→ Your assignment: When you reach the line containing "(begun ∨ quiet" in the data below, begin returning lines exactly as written, and stop once the line containing "Pair), s.Free →" has been returned.
BEGIN
-- ==== Sys2Proof/Machine/FloorRequest.lean ====
section
/-! DEFINITION. The Floor Controller's presses and requests (R94, R101 to R104, R107, R111, R112, R116). -/

namespace Sys2Proof.Machine

open Sys2Proof

/-- A seat is a direct candidate (R101 step 1). -/
def Room.direct (r : Room) (n : Seat) : Bool :=
  r.chairFree n
    || (r.floor.settings.autoGrant && r.floor.hasRoom && r.floor.queue.all fun m => (r.fseat m).muted)

/-- A request to speak that finds the seat free: granted or queued (R101 step 3). -/
def Room.askedFree (r : Room) (n : Seat) (direct : Bool) : Room :=
  if direct then r.admitSeat n .granted else r.queueSeat n

/-- A TALK press for a CLOSED seat in REQUEST mode (R101). -/
def Room.talkAsk (r : Room) (n : Seat) : Room :=
  let direct := r.direct n
  if !direct && r.floor.queue.length = 16 then r.emit (.refusedEv n .queueFull)
  else
    match r.talkRelease n with
    | (r, some _) => r
    | (r, none) => r.askedFree n direct

/-- A TALK press delivered for a seat (R94, R101, R102). -/
def Room.talkPress (r : Room) (n : Seat) : Room :=
  r.floorEvent fun r =>
    match r.floor.settings.mode with
    | .request =>
      match (r.fseat n).gate with
      | .queued => r.closeSeat n .cancelled
      | .granted => r.closeSeat n .done
      | _ => r.talkAsk n
    | _ => (r.talkRelease n).1

/-- A chair's NEXT press (R103). -/
def Room.nextPress (r : Room) (n : Seat) : Room :=
  if r.floor.settings.mode ≠ .request then r
  else
    r.floorEvent fun r =>
      match r.floor.grantable with
      | none => (r.emit (.refusedEv n .noRequest)).refuseLamp n
      | some m =>
        if r.floor.hasRoom then r.admitSeat m .granted
        else (r.emit (.refusedEv n .noSlot)).refuseLamp n

/-- CLEAR at one seat in AUTO mode: a MEMBER seat is closed (R107). -/
def Room.clearMember (r : Room) (n : Seat) : Room := if r.isChair n then r else r.closeSeat n .cleared

/-- CLEAR at one seat in REQUEST mode: a GRANTED seat of role MEMBER is closed (R107). -/
def Room.clearGranted (r : Room) (n : Seat) : Room :=
  if !r.isChair n && (r.fseat n).gate = .granted then r.closeSeat n .cleared else r

/-- The seats that CLEAR closes in REQUEST mode: the GRANTED members, then the whole Request Queue (R107). That the members
go in ascending seat order here too is the model's choice (log 58). -/
def Room.clearRequests (r : Room) : Room :=
  let r := allSeats.foldl Room.clearGranted r
  r.closeAll r.floor.queue .cleared

/-- The floor is cleared of its members (R107). -/
def Room.clearFloor (r : Room) : Room :=
  if r.floor.standby then r
  else
    match r.floor.settings.mode with
    | .opened => r
    | .auto => r.floorEvent fun r => allSeats.foldl Room.clearMember r
    | .request => r.floorEvent Room.clearRequests

/-- The GRANTED seat of role MEMBER in the Open List with the oldest admission (R104). -/
def Room.bumpable (r : Room) : Option Seat :=
  r.floor.openList.find? fun m => !r.isChair m && (r.fseat m).gate = .granted

/-- A grant for the host, with the place in the Open List it gives (R103, R104). -/
def Room.grantFor (r : Room) (n : Seat) (bump : Option Seat) : Room × Answer :=
  let act := fun (r : Room) =>
    (match bump with
      | some m => r.closeSeat m .bumped
      | none => r).admitSeat n .granted
  (r.floorEvent act, okWith [byteOf (placeIn (act r).floor.openList n)])

/-- FLOOR_GRANT (R104). -/
def reqFloorGrant (body : List Byte) (r : Room) : Room × Answer :=
  match body with
  | [seat, bump] =>
    match numbered 40 seat, boolOf bump with
    | some n, some bump =>
      if r.floor.settings.mode ≠ .request || r.floor.standby then (r, bare .state)
      else if (r.fseat n).gate = .granted then (r, bare .state)
      else if (r.fseat n).muted then (r, bare .held)
      else if r.chairFree n || r.floor.hasRoom then r.grantFor n none
      else if bump && r.bumpable.isSome then r.grantFor n r.bumpable
      else (r, bare .full)
    | _, _ => (r, bare .range)
  | _ => (r, bare .length)

/-- The place FLOOR_QUEUE's reply carries: in the Open List or the Request Queue, 0 outside both (R111). -/
def Room.askedPlace (r : Room) (n : Seat) : Nat := placeIn r.floor.openList n + placeIn r.floor.queue n

/-- FLOOR_QUEUE for a seat that may ask (R111, R101). -/
def Room.hostAsk (r : Room) (n : Seat) : Room × Answer :=
  let direct := r.direct n
  if !direct && r.floor.queue.length = 16 then (r, bare .full)
  else
    match r.talkRelease n with
    | (r, some _) => (r, bare .held)
    | (r, none) =>
      let asked := r.askedFree n direct
      (r.floorEvent fun r => r.askedFree n direct,
        okWith [(asked.fseat n).gate.byte, byteOf (asked.askedPlace n)])

/-- FLOOR_QUEUE (R111). -/
def reqFloorQueue (body : List Byte) (r : Room) : Room × Answer :=
  match body with
  | [seat] =>
    match numbered 40 seat with
    | none => (r, bare .range)
    | some n =>
      if r.floor.settings.mode ≠ .request || r.floor.standby then (r, bare .state)
      else if (r.fseat n).gate = .queued || (r.fseat n).gate = .granted then (r, bare .state)
      else r.hostAsk n
  | _ => (r, bare .length)

/-- FLOOR_DROP (R112). -/
def reqFloorDrop (body : List Byte) (r : Room) : Room × Answer :=
  match body with
  | [seat] =>
    match numbered 40 seat with
    | none => (r, bare .range)
    | some n =>
      if r.floor.settings.mode = .opened || (r.fseat n).gate = .closed then (r, bare .state)
      else (r.floorEvent fun r => r.closeSeat n .dropped, bare .ok)
  | _ => (r, bare .length)

/-- FLOOR_CLEAR (R107). -/
def reqFloorClear (body : List Byte) (r : Room) : Room × Answer :=
  match body with
  | [] => (r.clearFloor, bare .ok)
  | _ => (r, bare .length)

/-- A seat's timer as FLOOR_READ gives it: none, hold in ms, idle in whole seconds rounded up (R116; log 26). -/
def SeatTimer.bytes : SeatTimer → List Byte
  | .off => [0, 0, 0]
  | .hold ms => 1 :: bytes2 ms
  | .idle ms => 2 :: bytes2 (ceilDiv ms 1000)

/-- One seat of a FLOOR_READ block (R116; the codes of held and chair-free are log 72). -/
def Room.floorSeatBytes (r : Room) (n : Seat) : List Byte :=
  let s := r.fseat n
  [s.gate.byte, boolByte s.speaking, boolByte s.held, boolByte s.kept, boolByte (r.chairFree n)] ++ s.timer.bytes

/-- What FLOOR_READ carries (R116). That the quiet condition, 'holding or not', goes as 1 for holding and 0 for not is
the model's choice, as is the code of the other marks no table calls yes or no (log 72). -/
def Room.floorBytes (r : Room) (first : Byte) : List Byte :=
  let f := r.floor
  f.settings.bytes ++ [boolByte f.standby, boolByte r.quietNow, byteOf f.count]
  ++ (byteOf f.openList.length
      :: f.openList.flatMap fun n => [numByte n, (r.fseat n).gate.byte, boolByte (r.fseat n).kept])
  ++ counting (f.waitList.map numByte)
  ++ (byteOf f.queue.length :: f.queue.flatMap fun n => [numByte n, boolByte (r.fseat n).held])
  ++ (first :: (allSeats.filter fun n => first.toNat ≤ numberOf n && numberOf n < first.toNat + 20).flatMap
      r.floorSeatBytes)

/-- FLOOR_READ (R116): the block of twenty seats from 1 or 21. -/
def reqFloorRead (body : List Byte) (r : Room) : Room × Answer :=
  match body with
  | [first] =>
    if first.toNat = 1 || first.toNat = 21 then (r, okWith (r.floorBytes first)) else (r, bare .range)
  | _ => (r, bare .length)

end Sys2Proof.Machine
end

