-- ==== Sys2Proof/WellFormed.lean ====
section
/-! DEFINITION. Which commands can come about on the part's lines and pins: requests that fit a frame, and reports that a
pod, a port or a store can make. The meanings are total; a command that is not well formed is one no sender of the
spec can send. -/

namespace Sys2Proof

/-- The kinds of the table of request kinds (section 10.2). -/
def tableKinds : List Nat :=
  [0x01, 0x02, 0x03, 0x10, 0x11, 0x12, 0x13, 0x14, 0x15, 0x18, 0x19, 0x1A, 0x1B, 0x20, 0x21, 0x28, 0x29, 0x2A, 0x2B]
  ++ [0x30, 0x31, 0x32, 0x33, 0x34, 0x35, 0x38, 0x39, 0x3A, 0x40, 0x41, 0x42, 0x43, 0x44, 0x45, 0x46]
  ++ [0x48, 0x49, 0x4A, 0x4B, 0x50, 0x51, 0x52, 0x53, 0x54, 0x55]

/-- A body fits a frame (section 10.2): at most 253 bytes. -/
def fitsFrame (bytes : Nat) : Bool := bytes ≤ 253

/-- A status record is one its pod can report (R22): ROOM, NEXT and CLEAR stand on a chair console only. -/
def StatusRecord.wf (s : StatusRecord) : Bool := s.kind = .chair || !(s.room || s.next || s.clear)

/-- An upstream frame is one a line can bring (R22): its terminator report is 0 to 20, its status records are those
of their pods. -/
def UpFrame.wf (f : UpFrame) : Bool := f.term.value ≤ 20 && f.slots.toList.all fun s => s.status.wf

/-- A command is well formed. -/
def Instr.wf : Instr → Bool
  | .mapLoad _ _ _ entries => fitsFrame (2 + 3 * entries.length)
  | .groupSet _ _ seats => fitsFrame (1 + seats.length)
  | .sceneSave _ _ name => fitsFrame (1 + name.length)
  | .unknown _ kind body => fitsFrame body.length && !tableKinds.contains kind.toNat
  | .upstreamFrame _ frame => frame.wf
  | .clockMeasurement _ (some x) => 0 < x.rate
  | _ => true

end Sys2Proof
end

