/-! ## Talk Detectors -/

/-- DETECT_SET replaces the six settings of the named seat, or of every seat; a value out of range, or a fall guard
greater than the rise blank, gets RANGE (R52). The fall guard and the rise blank end; a RISING detector whose onset
was due reports it as the rise blank ends; the seed timer's end takes the lowest level measured as the noise floor
(R48, R49, R50; where none was measured, the level as it stands: log 18). That the expiry of a timer which does not
run changes nothing is the model's choice (log 3). New settings act at once (R52): a RISING detector that reaches the
new onset time reports its onset, or marks it due while a rise blank runs, and one that does not clears the mark; a
FALLING one that reaches the new end time reports its end. That accumulated speech stops at the onset time, so that
one at or above the new onset time with a rise blank running stands at it, is the model's reading of the range in the
table of 3.1 (log 17). With ALL the same holds of every seat, taken in ascending order; a report of a lower seat may
start step notices (R47), so a seat whose own rise blank such a notice starts before its turn marks its onset due in place
of reporting it, and the rise blank and fall guard timers may run anew (what accumulated speech reads after an onset is log
57). Talking while muted (R79): an onset at a mic-muted seat
begins a spell, with the ring's notice and TALK_WHILE_MUTED; an end ends it. -/
def Obligations.DetectSetAndTimers : Prop :=
  (∀ (s : State) (tag onset echo time : Byte) (endTime rise fall : Pair), s.Calm →
     3 ≤ onset.toNat → onset.toNat ≤ 30 → echo.toNat ≤ 30 → 10 ≤ time.toNat → time.toNat ≤ 200 →
     100 ≤ endTime.toNat → endTime.toNat ≤ 1000 → rise.toNat ≤ 500 → fall.toNat ≤ rise.toNat →
     let set : DetSettings := ⟨onset.toNat, echo.toNat, time.toNat, endTime.toNat, rise.toNat, fall.toNat⟩
     let two := fun p : Pair => [p.extractLsb' 8 8, p.extractLsb' 0 8]
     let frame := fun b : Byte => (⟨0x20, tag, [b, onset, echo, time] ++ two endTime ++ two rise ++ two fall⟩ : Frame)
     (∀ n : Seat, ∃ es r,
       exec (.detectSet tag (numByte n) onset echo time endTime rise fall) s
         = .next (s.replied (frame (numByte n)) ⟨.ok, []⟩ es r)
       ∧ r.standing = { s.room.standing with detectors := s.room.standing.detectors.set n set }
       ∧ (let d := s.room.det.get n
         let y := { d with settings := set }
         let quiet := fun z : Detector => es = [] ∧ r = { s.room with det := s.room.det.set n z }
         (d.held = true ∨ d.dstate = .silent ∨ d.dstate = .speech → quiet y)
         ∧ (d.held = false → d.dstate = .rising →
           (d.acc < set.onsetTime → quiet { y with due := false })
           ∧ (∀ left, set.onsetTime ≤ d.acc → d.rise = some left → quiet { y with acc := set.onsetTime, due := true })
           ∧ (set.onsetTime ≤ d.acc → d.rise = none →
             (r.det.get n).dstate = .speech ∧ (r.det.get n).due = false ∧ (r.mseat n).speaking = true
             ∧ (r.fseat n).speaking = true))
         ∧ (d.held = false → d.dstate = .falling →
           (d.endTimer < set.endTime → quiet y)
           ∧ (set.endTime ≤ d.endTimer →
             (r.det.get n).dstate = .silent ∧ (r.det.get n).endTimer = 0 ∧ (r.mseat n).speaking = false
             ∧ (r.mseat n).spell = false ∧ (r.fseat n).speaking = false
             ∧ ∀ p, (s.room.mseat n).spell = true → s.room.placeOf n = some p → (s.room.podAt p).present = true →
               (r.podAt p).view.talking = false))))
     ∧ ∃ es r,
       exec (.detectSet tag 0 onset echo time endTime rise fall) s = .next (s.replied (frame 0) ⟨.ok, []⟩ es r)
       ∧ r.standing = { s.room.standing with detectors := Tab.fill 40 set }
       ∧ (let begins := fun m : Seat => let d := s.room.det.get m
            d.held = false ∧ d.dstate = .rising ∧ set.onsetTime ≤ d.acc ∧ d.rise = none
         let ends := fun m : Seat => let d := s.room.det.get m
            d.held = false ∧ d.dstate = .falling ∧ set.endTime ≤ d.endTimer
         ∀ n : Seat,
           let d := s.room.det.get n
           let d' := r.det.get n
           let y := { d with settings := set }
           let quiet := fun z : Detector => d' = { z with rise := d'.rise, fall := d'.fall }
             ∧ (r.mseat n).speaking = (s.room.mseat n).speaking ∧ (r.mseat n).spell = (s.room.mseat n).spell
             ∧ (r.fseat n).speaking = (s.room.fseat n).speaking
           let begun := d'.dstate = .speech ∧ d'.due = false ∧ d'.acc = 0 ∧ (r.mseat n).speaking = true
             ∧ (r.fseat n).speaking = true ∧ (r.mseat n).spell = (s.room.eff n).micMuted
             ∧ ((s.room.mseat n).spell = false → (s.room.eff n).micMuted = true →
               .talkWhileMuted n (s.room.eff n).micCause ∈ es ∧ (r.mseat n).reported = true)
           (d.held = true ∨ (∀ m, ¬ begins m ∧ ¬ ends m) → d'.rise = d.rise ∧ d'.fall = d.fall)
           ∧ (d.held = true ∨ d.dstate = .silent ∨ d.dstate = .speech → quiet y)
           ∧ (d.held = false → d.dstate = .rising →
             (d.acc < set.onsetTime → quiet { y with due := false })
             ∧ (∀ left, set.onsetTime ≤ d.acc → d.rise = some left → quiet { y with acc := set.onsetTime, due := true })
             ∧ (begins n →
               (begun ∨ quiet { y with acc := set.onsetTime, due := true } ∧ d'.rise.isSome = true)
               ∧ (d.settings.riseBlank = 0 ∨ (∀ m, m < n → ¬ begins m ∧ ¬ ends m) → begun)))
           ∧ (d.held = false → d.dstate = .falling →
             (d.endTimer < set.endTime → quiet y)
             ∧ (ends n →
               d'.dstate = .silent ∧ d'.endTimer = 0 ∧ (r.mseat n).speaking = false ∧ (r.mseat n).spell = false
               ∧ (r.fseat n).speaking = false
               ∧ ∀ p, (s.room.mseat n).spell = true → s.room.placeOf n = some p → (s.room.podAt p).present = true →
                 (r.podAt p).view.talking = false))))
  ∧ (∀ (s : State) (tag b onset echo time : Byte) (endTime rise fall : Pair), s.Free →
      (40 < b.toNat ∨ onset.toNat < 3 ∨ 30 < onset.toNat ∨ 30 < echo.toNat ∨ time.toNat < 10 ∨ 200 < time.toNat
        ∨ endTime.toNat < 100 ∨ 1000 < endTime.toNat ∨ 500 < rise.toNat ∨ 500 < fall.toNat ∨ rise.toNat < fall.toNat) →
      let two := fun p : Pair => [p.extractLsb' 8 8, p.extractLsb' 0 8]
      exec (.detectSet tag b onset echo time endTime rise fall) s
        = .next (s.told ⟨0x20, tag, [b, onset, echo, time] ++ two endTime ++ two rise ++ two fall⟩ .range []))
  ∧ (∀ (s : State) (n : Seat), s.Steady →
      let d := s.room.det.get n
      let with_ := fun y : Detector => { s.room with det := s.room.det.set n y }
      exec (.fallGuardExpiry n) s = .next (s.moved [] (with_ { d with fall := none }))
      ∧ (d.seed = none → exec (.seedTimerExpiry n) s = .next (s.moved [] s.room))
      ∧ (∀ left low, d.seed = some left → d.seedLow = some low →
          exec (.seedTimerExpiry n) s
            = .next (s.moved [] (with_ { d with seed := none, seedLow := none, noiseFloor := low * 500 })))
      ∧ (∀ left, d.seed = some left → d.seedLow = none →
          exec (.seedTimerExpiry n) s
            = .next (s.moved [] (with_ { d with seed := none, noiseFloor := d.level * 500 })))
      ∧ (d.rise = none → exec (.riseBlankExpiry n) s = .next (s.moved [] s.room))
      ∧ (∀ left, d.rise = some left → (d.dstate ≠ .rising ∨ d.due = false) →
          exec (.riseBlankExpiry n) s = .next (s.moved [] (with_ { d with rise := none })))
      ∧ (∀ left, d.rise = some left → d.dstate = .rising → d.due = true →
          ∃ es r, exec (.riseBlankExpiry n) s = .next (s.moved es r)
            ∧ (r.det.get n).dstate = .speech ∧ (r.mseat n).speaking = true ∧ (r.fseat n).speaking = true
            ∧ r.standing = s.room.standing
            ∧ (r.mseat n).spell = (s.room.eff n).micMuted
            ∧ ((s.room.mseat n).spell = false → (s.room.eff n).micMuted = true →
              .talkWhileMuted n (s.room.eff n).micCause ∈ es ∧ (r.mseat n).reported = true
              ∧ ∀ p, s.room.placeOf n = some p → (s.room.podAt p).present = true → (r.podAt p).view.talking = true)))
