-- ==== Sys2Proof/Laws/Check.lean ====
section
/-! SUPPORT. The cyclic check (R174) bit by bit: what one byte does to the check register, which the proofs about the check
cite in place of the definition. -/

namespace Sys2Proof.Machine

open Sys2Proof

/-- One bit of data taken into the check register: the register shifts, and where the bit that leaves it differs from the
data the polynomial is added (R174). -/
def crcShift (c : Pair) (bit : Bool) : Pair :=
  (c <<< 1) ^^^ (if (c.getLsbD 15 ^^ bit) = true then 0x8005#16 else 0#16)

/-- The bits of a byte, most significant first. -/
def Byte.bitsDown (b : Byte) : List Bool :=
  [b.getLsbD 7, b.getLsbD 6, b.getLsbD 5, b.getLsbD 4, b.getLsbD 3, b.getLsbD 2, b.getLsbD 1, b.getLsbD 0]

theorem crcBit_eq_shift (c : Pair) : crcBit c = crcShift c false := by
  have top : c.msb = c.getLsbD 15 := by simp [BitVec.msb, BitVec.getMsbD]
  unfold crcBit crcShift
  rw [top]
  cases c.getLsbD 15 <;> simp

/-- A register's shift is linear: the data and the register may be taken apart. -/
theorem crcShift_xor (a b : Pair) (x y : Bool) : crcShift (a ^^^ b) (x ^^ y) = crcShift a x ^^^ crcShift b y := by
  have tail : ∀ p q : Bool, (if (p ^^ q) = true then 0x8005#16 else 0#16)
      = (if p = true then 0x8005#16 else 0#16) ^^^ (if q = true then 0x8005#16 else 0#16) := by decide
  have bits : ((a ^^^ b).getLsbD 15 ^^ (x ^^ y)) = ((a.getLsbD 15 ^^ x) ^^ (b.getLsbD 15 ^^ y)) := by
    rw [BitVec.getLsbD_xor]
    cases a.getLsbD 15 <;> cases b.getLsbD 15 <;> cases x <;> cases y <;> rfl
  unfold crcShift
  rw [bits, tail, BitVec.shiftLeft_xor_distrib]
  ac_rfl

theorem foldl_crcShift_xor (bits : List Bool) (a b : Pair) :
    bits.foldl crcShift (a ^^^ b) = bits.foldl (fun c _ => crcBit c) a ^^^ bits.foldl crcShift b := by
  induction bits generalizing a b with
  | nil => rfl
  | cons x bits ih =>
    rw [List.foldl_cons, List.foldl_cons, List.foldl_cons, ← ih, crcBit_eq_shift, ← crcShift_xor, Bool.false_xor]

theorem crcBit_xor (a b : Pair) : crcBit (a ^^^ b) = crcBit a ^^^ crcBit b := by
  simp only [crcBit_eq_shift, ← crcShift_xor, Bool.xor_false]

/-- One byte taken into the check is its eight bits, most significant first. -/
theorem crcByte_eq_bits (c : Pair) (b : Byte) : crcByte c b = (Byte.bitsDown b).foldl crcShift c := by
  have zero : (Byte.bitsDown b).foldl crcShift 0 = crcByte 0 b := by revert b; decide +kernel
  have split := foldl_crcShift_xor (Byte.bitsDown b) c 0
  rw [zero, BitVec.ofNat_eq_ofNat, BitVec.xor_zero] at split
  rw [split]
  simp only [Byte.bitsDown, crcByte, List.foldl_cons, List.foldl_nil, crcBit_xor, BitVec.zero_xor]

/-- The check over bytes with one more is that byte taken into the check over the others. -/
theorem crc_append_byte (bs : List Byte) (b : Byte) : crc (bs ++ [b]) = crcByte (crc bs) b := by
  simp [crc, List.foldl_append]

end Sys2Proof.Machine
end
END
→ Answer area:
               (begun ∨ quiet { y with acc := set.onsetTime, due := true } ∧ d'.rise.isSome = true)
               ∧ (d.settings.riseBlank = 0 ∨ (∀ m, m < n → ¬ begins m ∧ ¬ ends m) → begun)))
           ∧ (d.held = false → d.dstate = .falling →
             (d.endTimer < set.endTime → quiet y)
             ∧ (ends n →
               d'.dstate = .silent ∧ d'.endTimer = 0 ∧ (r.mseat n).speaking = false ∧ (r.mseat n).spell = false
               ∧ (r.fseat n).speaking = false
               ∧ ∀ p, (s.room.mseat n).spell = true → s.room.placeOf n = some p → (s.room.podAt p).present = true →
                 (r.podAt p).view.talking = false))))
  ∧ (∀ (s : State) (tag b onset echo time : Byte) (endTime rise fall : Pair), s.Free →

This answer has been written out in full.